Using data for training ML models is even explicitly allowed in some jurisdictions (e.g. Japan), and is likely to be fair use everywhere else. LLMs are very transformative, and while they often can produce verbatim copies of fragments of copyrighted works, they don't store the whole works or significant pieces of them.
Don't get me wrong, I don't like big companies making big money. I would not mind a law that would force models to be open sourced. But restricting them to train their models on public data by restricting fair use, it would harm them very little (they could pay something if they are making some profit), while small researchers or companies would never be able to compete, because they would not have the upfront costs, nor the economic engineering to disguise profits and pay less.

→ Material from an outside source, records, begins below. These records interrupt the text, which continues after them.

-- ==== Sys2Proof/Machine/Objects.lean ====
section
/-! DEFINITION. The object server (R29-R35, R39, R43, R48-R51, R138, R179, R385, R407): creation, apertures, retirement, reclamation. -/

namespace Sys2Proof.Machine

/-! ### Requests and answers (R385) -/

/-- The request of that number. -/
def State.msg? (s : State) (n : Nat) : Option Msg := s.hub.msgs.find? fun m => m.id == n

/-- Lane `k` of a request. -/
def Msg.lane (m : Msg) (k : Nat) : Nat := bits m.body (32 * k) 32

/-- Lanes `k` and `k + 1` as one word, the least significant lane first. -/
def Msg.word (m : Msg) (k : Nat) : Word := BitVec.ofNat 64 (bits m.body (32 * k) 64)

/-- A server has handled a request: it leaves the inbox, and the MSGR or RETIRE that waits for the answer receives it (R361, R385). -/
def State.reply (s : State) (m : Msg) (lanes : List Nat) : State :=
  let s1 := s.takeMsg m
  match m.req.bind s1.req? with
  | none => s1
  | some q => match q.instr with
    | .retire _ => s1.answer q (.scalar 1) (.scalar 1) 0 q.replySlack q.late
    | _ => s1.answerMsgr q (lanesMsg lanes) 1

/-- A request is refused: lane 0 holds 0, and nothing else changes (R385). -/
def State.refuse (s : State) (m : Msg) : State := s.reply m [0]

/-- The request is one that its endpoint's server does not know (R385). -/
def Msg.unknown (m : Msg) (codes : List Nat) : Bool := !codes.contains (m.lane 0)

/-! ### Storage for a new object (R32, R43-R45, R138, R179; log entry 6) -/

/-- The fewest levels that cover an object (R43). -/
def depthFor (pages : Nat) : Nat :=
  if pages ≤ 512 then 1 else if pages ≤ 512 ^ 2 then 2 else if pages ≤ 512 ^ 3 then 3 else 4

/-- A cleared level of the name table: 65,536 entries (R32). -/
def State.newLevel (s : State) : Option (Nat × State) :=
  match s.names.tables.take 128 false with
  | none => none
  | some (n, p) => some (n * 4096,
      { s with names := { s.names with tables := p }, mem := Memory.clear s.mem (n * 4096) 524288 })

/-- The level below the entries named, made where it is absent (R32). -/
def State.makeLevels : State → Nat → List Nat → Option (Nat × State)
  | s, a, [] => some (a, s)
  | s, a, i :: is =>
    match tableEntry s.mem a i with
    | some b => s.makeLevels b is
    | none =>
      match s.newLevel with
      | none => none
      | some (b, s1) => State.makeLevels { s1 with mem := Memory.setWord s1.mem (a + 8 * i) (BitVec.ofNat 64 b) } b is

/-- A side area of `n` bytes, cleared. -/
def State.newSide (s : State) (n : Nat) : Option (Nat × State) :=
  let units := (n + 4095) / 4096
  match s.names.tables.take units (units == 1) with
  | none => none
  | some (u, p) => some (u * 4096,
      { s with names := { s.names with tables := p }, mem := Memory.clear s.mem (u * 4096) (units * 4096) })

/-- The scratch pages of a die that no object holds, each its tile times 32 plus its page in the tile. -/
def State.freeScratch (s : State) (die : Nat) : List Nat :=
  (List.range 2048).filter fun n => !((Sparse.get 0#32 s.names.pages (die * 64 + n / 32)).getLsbD (n % 32))

/-- A scratch page's mark changed. -/
def State.markScratch (s : State) (die n : Nat) (used : Bool) : State :=
  let k := die * 64 + n / 32
  let w := Sparse.get 0#32 s.names.pages k
  let b := BitVec.ofNat 32 (2 ^ (n % 32))
  { s with names := { s.names with pages := Sparse.put 0#32 s.names.pages k (if used then w ||| b else w &&& ~~~b) } }

/-- The entry of one page of a new class S object: a page of the die's scratch, which reads as zero and is resident (R45, R179). -/
def State.scratchPage (s : State) (die root depth page n : Nat) : Option State :=
  (s.makeLeaf root depth page).map fun r =>
    let s1 := (r.2.markScratch die n true).setPte r.1 (mkPte 3 0 n)
    { s1 with mem := Memory.clear s1.mem (scratchBase + (die * 64 + n / 32) * 2 ^ 21 + n % 32 * 2 ^ 16) (2 ^ 16) }

/-- The entry of one page of a new class P or X-on-P object: absent, with a block of the persistent tier that holds zeros. -/
def State.tierPage (s : State) (root depth page pgsz : Nat) : Option State :=
  let n := pageBytes pgsz / 2 ^ 16
  match s.names.blocks.take n (n == 1) with
  | none => none
  | some (b, p) =>
    (State.makeLeaf { s with names := { s.names with blocks := p } } root depth page).map fun r =>
      let s1 := r.2.setPte r.1 (mkPte 0 b 0)
      { s1 with mem := Memory.clear s1.mem (tierAddr b) (pageBytes pgsz) }

/-- Every page of a list prepared. -/
def State.forPages (f : State → Nat → Option State) : State → List Nat → Option State
  | s, [] => some s
  | s, p :: ps => (f s p).bind fun t => State.forPages f t ps

/-- The page entries a new object has from its creation: of class S and of the classes with persistent-tier blocks, all. -/
def State.newPages (s : State) (cls pgsz homedie root depth pages : Nat) : Option State :=
  if cls = 2 then
    let free := s.freeScratch homedie
    if free.length < pages then none
    else State.forPages (fun t p => t.scratchPage homedie root depth p (free.getD p 0)) s (List.range pages)
  else if durableClass cls then State.forPages (fun t p => t.tierPage root depth p pgsz) s (List.range pages)
  else some s

/-! ### Creation (R29, R33, R34) -/

/-- What a request to create an object asks for. -/
structure ObjectSpec where
  cls : Nat
  pgsz : Nat
  homedie : Nat
  maxr : Nat
  length : Nat
  deriving DecidableEq, Repr

/-- An object of that shape can stand: its class is one of R34's, MAXR lies within it, and the fields keep the limits of R33. -/
def ObjectSpec.ok (o : ObjectSpec) : Bool :=
  (match classRights o.cls with
  | some r => o.maxr &&& r == o.maxr
  | none => false) &&
  decide (1 ≤ o.length ∧ o.length ≤ 2 ^ 48 ∧ o.length % pageBytes o.pgsz = 0) &&
  (if o.cls = 2 then decide (o.homedie < 8 ∧ o.pgsz = 0) else decide (o.homedie = 0))
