/-- CHSET, CHTAB and SCLW (R319); an allowed value is one of R168 with bits 15:13 and 4 clear. -/
def Obligations.ChannelWrites : Prop :=
  ∀ (s : State) (h : Hdr) (sreg qmask : BitVec 4),
    let allowed := fun (v : BitVec 16) =>
      let fmt := v.extractLsb' 5 5
      v.extractLsb' 13 3 = 0 ∧ v.getLsbD 4 = false ∧
      (fmt = 0x0C ∨ fmt = 0x0D ∨ (fmt = 0x0A ∧ v.getLsbD 10 = false ∧ v.extractLsb' 11 2 = 0) ∨
        ((fmt = 0x08 ∨ fmt = 0x09) ∧ v.getLsbD 10 = false ∧ v.getLsbD 12 = false))
    let L := s.latch.opL.word
    let R := s.latch.opR.word
    let x : Vec := s.latch.opL.vec
    let holds := fun (i : Instr) (ws : List ChanWrite) => exec i s = .next (s.after (((s.begun i).holdChan ws).result i (.scalar 1)))
    (FiresReal (.chset h) s →
      (1 ≤ L.toNat ∧ L.toNat ≤ 31 ∧ R.toNat < 65536 ∧ allowed (R.setWidth 16) → holds (.chset h) [.entry L.toNat (R.setWidth 16)]) ∧
      (¬(1 ≤ L.toNat ∧ L.toNat ≤ 31 ∧ R.toNat < 65536 ∧ allowed (R.setWidth 16)) → Sends (.chset h) s (.scalar 0))) ∧
    (FiresReal (.chtab h) s →
      ((∀ k, 1 ≤ k → k < 32 → allowed (x.extractLsb' (16 * k) 16)) →
        holds (.chtab h) [.table ((List.range 31).map fun k => x.extractLsb' (16 * (k + 1)) 16)]) ∧
      (¬(∀ k, 1 ≤ k → k < 32 → allowed (x.extractLsb' (16 * k) 16)) → Sends (.chtab h) s (.scalar 0))) ∧
    (FiresReal (.sclw h sreg qmask) s → ∃ ws, holds (.sclw h sreg qmask) ws ∧
      (∀ q, q < 4 → qmask.getLsbD q = true → ChanWrite.scale sreg.toNat q (x.extractLsb' (32 * q) 20) ∈ ws) ∧
      ∀ w ∈ ws, ∃ q, q < 4 ∧ qmask.getLsbD q = true ∧ w = .scale sreg.toNat q (x.extractLsb' (32 * q) 20))

/-- RNGS, RNGN, RNGF and SAMPLE (R322, R323, R325, R326). `cum k` is the running sum of the masked lanes below `k`. -/
def Obligations.GenerationRecords : Prop :=
  ∀ (s : State) (h : Hdr) (drw : BitVec 4) (key ctr : Word),
    let f := fmtOf .f32
    let c := ctr + drw.setWidth 64
    let x0 := c ^^^ key
    let x1 := (x0 ^^^ (x0 >>> 30)) * 0x9E6C63D0676A9A99
    let x2 := (x1 ^^^ (x1 >>> 27)) * 0xD6E8FEB86659FD93
    let out := x2 ^^^ (x2 >>> 31)
    let u := rngUnit out
    let reads := fun (i : Instr) => ((s.begun i).me.bind fun x => (s.begun i).readRng x s.latch.route) = some (key, ctr)
    let isUnit := fun (u : Word) => u.toNat < 2 ^ 32 ∧ ∃ n g, f.decode u = .fin false n g ∧ dyadicCmp n g (out.toNat / 2 ^ 40) (-24) = .eq
    (FiresReal (.rngs h) s → exec (.rngs h) s = .next (s.after
      (((s.begun (.rngs h)).holdRng ⟨some s.latch.opL.word, s.latch.opR.word⟩).result (.rngs h) (.scalar 0)))) ∧
    (FiresReal (.rngn h drw) s → reads (.rngn h drw) → Sends (.rngn h drw) s (.scalar out)) ∧
    (FiresReal (.rngf h drw) s → reads (.rngf h drw) → Sends (.rngf h drw) s (.scalar u) ∧ isUnit u) ∧
    (FiresReal (.sample h drw) s → reads (.sample h drw) → ∀ cum : Nat → Word, cum 0 = 0 →
      let W := fun (k : Nat) => (s.latch.opL.vec.extractLsb' (32 * k) 32).setWidth 64
      let on := fun (k : Nat) => s.latch.opR.word.getLsbD k
      (∀ k, k < 32 → cum (k + 1) = if on k then (addVal f .rne (f.decode (cum k)) (f.decode (W k))).val else cum k) →
      let total := f.decode (cum 32)
      let bad := fun (k : Nat) => (f.decode (W k)).isNan = true ∨ (∃ m e, m ≠ 0 ∧ f.decode (W k) = .fin true m e) ∨ f.decode (W k) = .inf true
      let gives := fun (v fl : Word) => exec (.sample h drw) s = .next (s.after
        (((s.begun (.sample h drw)).holdFlags fl).result2 (.sample h drw) (.scalar v) (.scalar c)))
      let none_ := (∃ k, k < 32 ∧ on k = true ∧ bad k) ∨ (∃ u e, total = .fin u 0 e) ∨ (∃ u, total = .inf u) ∨ total.isNan = true
      let above := fun (k : Nat) => fpCmp (f.decode (cum (k + 1))) (f.decode (mulVal f .rne (f.decode u) total).val) = .gt
      (none_ → gives 32 flagNV) ∧
      (¬ none_ → ∀ k, k < 32 → on k = true → above k → (∀ j, j < k → on j = true → ¬ above j) → gives (BitVec.ofNat 64 k) 0))
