-- ==== Sys2Proof/Laws/PerInstr.lean ====
section
/-! SUPPORT. Statements made per instruction: a well-formed record decodes from its encoding (R52-R71). -/

set_option linter.unusedSimpArgs false
set_option linter.unusedTactic false
set_option linter.unreachableTactic false
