-- ==== Sys2Proof/Laws/SoundOps.lean ====
section
/-! SUPPORT. Soundness (`State.Sound`): the operations over memory, registers, requests, tiles and units keep a state sound. One lemma per function that answers a state. -/

namespace Sys2Proof.Machine
open Sys2Proof
variable {s t : State}
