-- ==== Sys2Proof/Laws/SoundRecords.lean ====
section
/-! SUPPORT. Soundness (`State.Sound`): the meanings of the records, and the operations under them, keep a state sound. One lemma per function that answers a state. -/

namespace Sys2Proof.Machine
open Sys2Proof
variable {s t : State}
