/-- Settles O55: each event is one operation of the model, whose cases are above; a clause says which member of a queue comes first, or which
branch a task's end takes. -/
theorem taskEvents : Obligations.TaskEvents := by
  unfold Obligations.TaskEvents
  refine ⟨?resume, ?seen, ?ready, ?start, ?finish⟩
  case resume =>
    intro s t region q h na blk hq hm hr hi hf hs
    exact next_getD (State.spawnResume_first hq hm hr hi hf hs)
  case seen =>
    intro s c
    refine ⟨fun x hx hm hp => ?_, fun hx hc hp => ?_, fun hx hm hs hw => ?_⟩
    · exact next_getD (State.markSeen_sent hx hm hp)
    · exact next_getD (State.markSeen_gone hx hc hp)
    · obtain ⟨q, hq, ha, hi⟩ := hw
      exact next_getD (State.markSeen_done hx hm hs hq ha hi)
  case ready =>
    intro s n k hk hd hw he queued due
    exact ⟨fun u hu => State.mem_dueWith hu, fun hroom u hu hdue => State.dueWith_all hroom hu hdue,
      fun hp => next_getD (State.taskReady_due hk hd hw he hp)⟩
  case start =>
    intro s v die k g hdie hk h2
    refine ⟨fun hd hg hf hs hp => ?_, fun hd hnone hm hf hg hs hp => ?_⟩
    · exact next_getD ((State.dispatchNow_first hdie hk h2 hd hg hf).trans (State.startIn_ok hs hp))
    · exact next_getD ((State.stealNow_first hdie hk h2 hd hnone (State.mayTake_iff.mpr hm)
        (fun u hu hne hu2 hud hmu => hf u hu hne hu2 hud (State.mayTake_iff.mp hmu)) hg).trans (State.startIn_ok hs hp))
  case finish =>
    intro s n k c hk hc h3 hb u ends
    have ends_of {v : State} (ho : u.outcome k c = v) : ends v := fun hp => next_getD (State.taskDone_ok hk hc h3 hb ho hp)
    exact ⟨fun h => ends_of (State.outcome_cancelled h), fun h h0 => ends_of (State.outcome_done h h0),
      fun h h0 => ⟨fun hp => ends_of (State.outcome_skip h h0 hp), fun hp ht => ends_of (State.outcome_retry h h0 hp ht),
        fun hp ht => ends_of (State.outcome_faulted h h0 hp ht)⟩⟩

end Sys2Proof.Machine
end

section
/-! SUPPORT. The events of the loader, of a dusk's marker and of inboxes (R97-R100, R114, R117, R354, R371): what each operation behind them
answers where its unit need not wait. -/

namespace Sys2Proof.Machine
open Sys2Proof
variable {s t u v : State}

/-- A unit that need not wait goes on. -/
theorem State.goOn_ok {f : State → Option State} (hp : s.pause = none) : s.goOn f = f s := by simp [State.goOn, hp]

/-! ### Launches and regions by their numbers -/

theorem State.mem_of_job? {n : Nat} {j : Job} (h : s.job? n = some j) : j ∈ s.loader.jobs := List.mem_of_find?_eq_some h

theorem State.num_of_region? {n : Nat} {g : Region} (h : s.region? n = some g) : g.num = n := by simpa using List.find?_some h

/-! ### Placement (R114, R412) -/

theorem Job.before_asymm {a b : Job} (h : a.before b = true) : b.before a = false := lexBefore_asymm h

/-- A launch is served next that waits and that no other that waits precedes: one that has regions already goes before any that has none. -/
theorem State.nextLaunch_first {j : Job} (hj : j ∈ s.loader.jobs) (hw : j.waiting = true)
    (hf : ∀ k ∈ s.loader.jobs, k ≠ j → k.waiting = true →
      (j.begun = true ∧ k.begun = false) ∨ (k.begun = j.begun ∧ j.before k = true)) :
    s.nextLaunch = some j := by
  have hjs : j ∈ s.loader.jobs.filter Job.waiting := List.mem_filter.mpr ⟨hj, hw⟩
  simp only [State.nextLaunch]
  cases hb : j.begun with
  | true =>
    have hfirst : firstBy Job.before ((s.loader.jobs.filter Job.waiting).filter Job.begun) = some j := by
      refine firstBy_eq_some (List.mem_filter.mpr ⟨hjs, hb⟩) fun k hk hne => ?_
      simp only [List.mem_filter] at hk
      obtain ⟨-, hk'⟩ | ⟨-, hk'⟩ := hf k hk.1.1 hne hk.1.2
      · rw [hk.2] at hk'
        cases hk'
      · exact ⟨hk', Job.before_asymm hk'⟩
    rw [hfirst, Option.some_or]
  | false =>
    have hnot : ∀ k ∈ s.loader.jobs, k ≠ j → k.waiting = true → k.begun = false ∧ j.before k = true := fun k hk hne hkw =>
      (hf k hk hne hkw).elim (fun h => absurd h.1 (by simp [hb])) fun h => ⟨h.1.trans hb, h.2⟩
    have hnone : (s.loader.jobs.filter Job.waiting).filter Job.begun = [] := by
      refine List.filter_eq_nil_iff.mpr fun k hk => ?_
      obtain ⟨hk, hkw⟩ := List.mem_filter.mp hk
      by_cases hne : k = j
      · simp [hne, hb]
      · simp [(hnot k hk hne hkw).1]
    have hfirst : firstBy Job.before (s.loader.jobs.filter Job.waiting) = some j := by
      refine firstBy_eq_some hjs fun k hk hne => ?_
      obtain ⟨hk, hkw⟩ := List.mem_filter.mp hk
      have hk' := (hnot k hk hne hkw).2
      exact ⟨hk', Job.before_asymm hk'⟩
    rw [hnone, hfirst]
    rfl

theorem State.placeNow_ok {job num die : Nat} {cons : List Nat} {j : Job} {g : Graph} {b : List (Word × List RecordWord) × State}
    (hj : s.job? job = some j) (hg : j.graph = some g) (hn : s.nextLaunch = some j)
    (hb : (s.acting (.job job)).graphBlocks j.atp g.blocks = b) (hbp : b.2.pause = none) (hr : b.2.roomFor g b.1 = some (die, cons))
    (hf : b.2.freeNumber = some num) (hv : b.2.placeRegion j g num die cons b.1 = some v) (hp : v.pause = none) :
    s.placeNow job = some (v.acted (.job job)) := by
  simp only [State.placeNow, hj, hg, hn, Option.bind_some, Option.map_some, ne_eq, not_true_eq_false, if_false]
  refine State.whole_acted ?_ hp
  simp only [hb, State.goOn_ok hbp, hr, hf, hv, Option.some_or]

/-! ### Items (R97, R99, R100) -/

theorem State.startItem_ok {job region item : Nat} {c : CtxId} {j : Job} {g : Region} (hj : s.job? job = some j) (hg : s.region? region = some g)
    (hgj : g.job = job) (hc : j.cancelled = false) (hd : s.dieWorks g.die = true) (hh : g.holding = true)
    (hi : j.itemAt g.index g.started = some item) (hdraw : (s.acting (.region region)).drawColour region = some (t, c)) (hp : (t.startAs j g item c).pause = none) :
    s.startItem job region = some ((t.startAs j g item c).acted (.region region)) := by
  have hmay : ¬(g.job ≠ job ∨ j.cancelled = true ∨ (!s.dieWorks g.die) = true ∨ (!g.holding) = true) := by simp [hgj, hc, hd, hh]
  simp only [State.startItem, hj, hg, if_neg hmay, hi, Option.bind_some]
  refine State.whole_acted ?_ hp
  rw [hdraw]
  rfl

/-- An item counted as finished: its job is complete with the last. -/
def State.countItem (s : State) (job item : Nat) : State := s.updJob job fun k =>
  { k with running := k.running.erase item, finished := k.finished + 1, complete := decide (k.finished + 1 = k.count) }

/-- What an item's add to DONE comes to. -/
def State.doneAdd (s : State) (job item : Nat) (j : Job) : Except (BitVec 8) State :=
  s.unitAdd 8 j.atp (j.words.getD 4 0) 1 j.dscope (slkValue j.dslk) false (.item job item)

/-- The add to DONE, or the charge to the job record in its place. -/
def State.addDone (s : State) (job item : Nat) (j : Job) : State :=
  match s.doneAdd job item j with
  | .ok u => u
  | .error e => s.chargeJob job e

theorem State.finishItem_done {job item : Nat} {j : Job} (hj : s.job? job = some j) (hd : s.itemDone j item = true)
    (hv : (s.acting (.job job)).addDone job item j = v) (hp : (v.countItem job item).pause = none) :
    s.finishItem job item = some ((v.countItem job item).acted (.job job)) := by
  subst hv
  simp only [State.finishItem, hj, hd, Option.bind_some, Bool.not_true, Bool.false_eq_true, if_false]
  exact State.whole_acted (f := fun u => some ((u.addDone job item j).countItem job item)) rfl hp

/-! ### Freeing regions (R117, R381) -/

/-- Nothing is left in a region that carries no marker. -/
def State.emptied (s : State) (g : Region) : Prop := g.dusk = none ∧ s.regionBusy g.num = false

theorem State.emptied_iff {g : Region} : s.emptied g ↔ (g.dusk.isNone && !s.regionBusy g.num) = true := by simp [State.emptied]

theorem State.freeRegions_complete {job : Nat} {j : Job} (hj : s.job? job = some j) (hc : j.complete = true) (hne : s.regionsOf job ≠ [])
    (hq : ∀ g ∈ s.regionsOf job, s.emptied g) : s.freeRegions job = some ((s.regionsOf job).foldl State.freeRegion s) := by
  have hall : ((s.regionsOf job).filter fun g => g.dusk.isNone && !s.regionBusy g.num && (j.complete || s.affected g)) = s.regionsOf job :=
    List.filter_eq_self.mpr fun g hg => by rw [State.emptied_iff.mp (hq g hg), hc]; rfl
  simp only [State.freeRegions, hj, Option.bind_some, hall]
  exact if_neg (by simp [hne])

theorem State.freeRegions_running {job : Nat} {j : Job} (hj : s.job? job = some j) (hc : j.complete = false)
    (hq : ∃ g ∈ s.regionsOf job, s.emptied g ∧ s.affected g = true) : s.freeRegions job =
      some (((s.regionsOf job).filter fun g => g.dusk.isNone && !s.regionBusy g.num && s.affected g).foldl State.freeRegion s) := by
  obtain ⟨g, hg, hgq, hga⟩ := hq
  have hne : ((s.regionsOf job).filter fun g => g.dusk.isNone && !s.regionBusy g.num && s.affected g) ≠ [] :=
    List.ne_nil_of_mem (List.mem_filter.mpr ⟨hg, by rw [State.emptied_iff.mp hgq, hga]; rfl⟩)
  simp only [State.freeRegions, hj, Option.bind_some, hc, Bool.false_or, Bool.false_and, Bool.or_false]
  exact if_neg (by simpa using hne)

/-! ### The marker of a dusk (R371) -/

/-- A dusk whose marker one more node has forwarded, a sink or not. -/
def Dusk.past (d : Dusk) (block : Word) (node : Nat) (sink : Bool) : Dusk :=
  { d with marks := d.marks ++ [(block, node)], drained := if sink then d.drained + 1 else d.drained }

/-- A region's dusk as it now stands. -/
def State.withDusk (s : State) (region : Nat) (d : Dusk) : State := s.updRegion region fun h => { h with dusk := some d }

/-- A sink's add at the drain counter. -/
def State.sinkAdd (s : State) (region : Nat) (g : Region) (d : Dusk) : Except (BitVec 8) State :=
  s.unitAdd g.die d.atp d.counter 1 .module d.slack d.late (.sink region)

/-- The marker has passed one more node, which leaves the dusk `d'`; with the last node the dusk ends. -/
def State.carryMarker (s : State) (region : Nat) (g : Region) (d d' : Dusk) (sink : Bool) : State :=
  let t := if sink then
      (match (s.withDusk region d').sinkAdd region g d with
      | .ok u => u
      | .error _ => s.withDusk region d')
    else s.withDusk region d'
  if t.pause.isNone && g.allMarked d' then t.endDusk g d' else t

theorem State.carryMarker_plain {region : Nat} {g : Region} {d d' : Dusk} (hp : s.pause = none) :
    s.carryMarker region g d d' false = if g.allMarked d' then (s.withDusk region d').endDusk g d' else s.withDusk region d' := by
  have hp' : (s.withDusk region d').pause = none := hp
  simp only [State.carryMarker, Bool.false_eq_true, if_false, hp', Option.isNone_none, Bool.true_and]

theorem State.carryMarker_sink {region : Nat} {g : Region} {d d' : Dusk} (hu : (s.withDusk region d').sinkAdd region g d = .ok u)
    (hp : u.pause = none) : s.carryMarker region g d d' true = if g.allMarked d' then u.endDusk g d' else u := by
  simp only [State.carryMarker, if_true, hu, hp, Option.isNone_none, Bool.true_and]

section marker
variable {region node : Nat} {block : Word} {g : Region} {d : Dusk} {p : Placed} {i : Instr} {sink : Bool}

theorem State.forwardMarker_passes (hg : s.region? region = some g) (hd : g.dusk = some d) (hb : g.block? block = some p)
    (hi : p.node node = some i) (hn : (block, node) ∉ d.marks) (hf : s.mayForward g d p node i = true) (hs : (isSink i && !d.free) = sink)
    (hq : d.free = true → g.allMarked (d.past block node sink) = true → s.regionBusy g.num = false)
    (hv : (s.acting (.region g.num)).carryMarker region g d (d.past block node sink) sink = v) (hp : v.pause = none) :
    s.forwardMarker region block node = some (v.acted (.region g.num)) := by
  subst hs
  have hmay : ¬(d.marks.contains (block, node) || !s.mayForward g d p node i ||
      (d.free && g.allMarked (d.past block node (isSink i && !d.free)) && s.regionBusy g.num)) = true := by
    simpa [hn, hf] using hq
  simp only [Dusk.past] at hmay
  simp only [State.forwardMarker, hg, hd, hb, hi, if_neg hmay]
  exact State.whole_acted (f := fun u => some (u.carryMarker region g d (d.past block node (isSink i && !d.free)) (isSink i && !d.free)))
    (congrArg some hv) hp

I think what you're forgetting is that intelligence, in general, is an emergent property of recording information and learning what actions to take based on them. The current work on AI is essentially trying to take this evolutionary behavior, make it less random, and compress the cycles of iteration down so that intelligence emerges quickly. This whole argument "It's not smart like I'm smart" with only surface level observation about it's current state and no critical observation about how intelligence came to be, just sounds really insecure.
I get it. Humans will likely not be the smartest thing in the arena soon. But stating matter-of-factly that AI is inherently different is born from an emotional viewpoint. I understand there ARE differences, but no more so then how there are differences between a human and a dog. Which if you're honestly looking at the situation is impressively close to human intelligence in such a short time.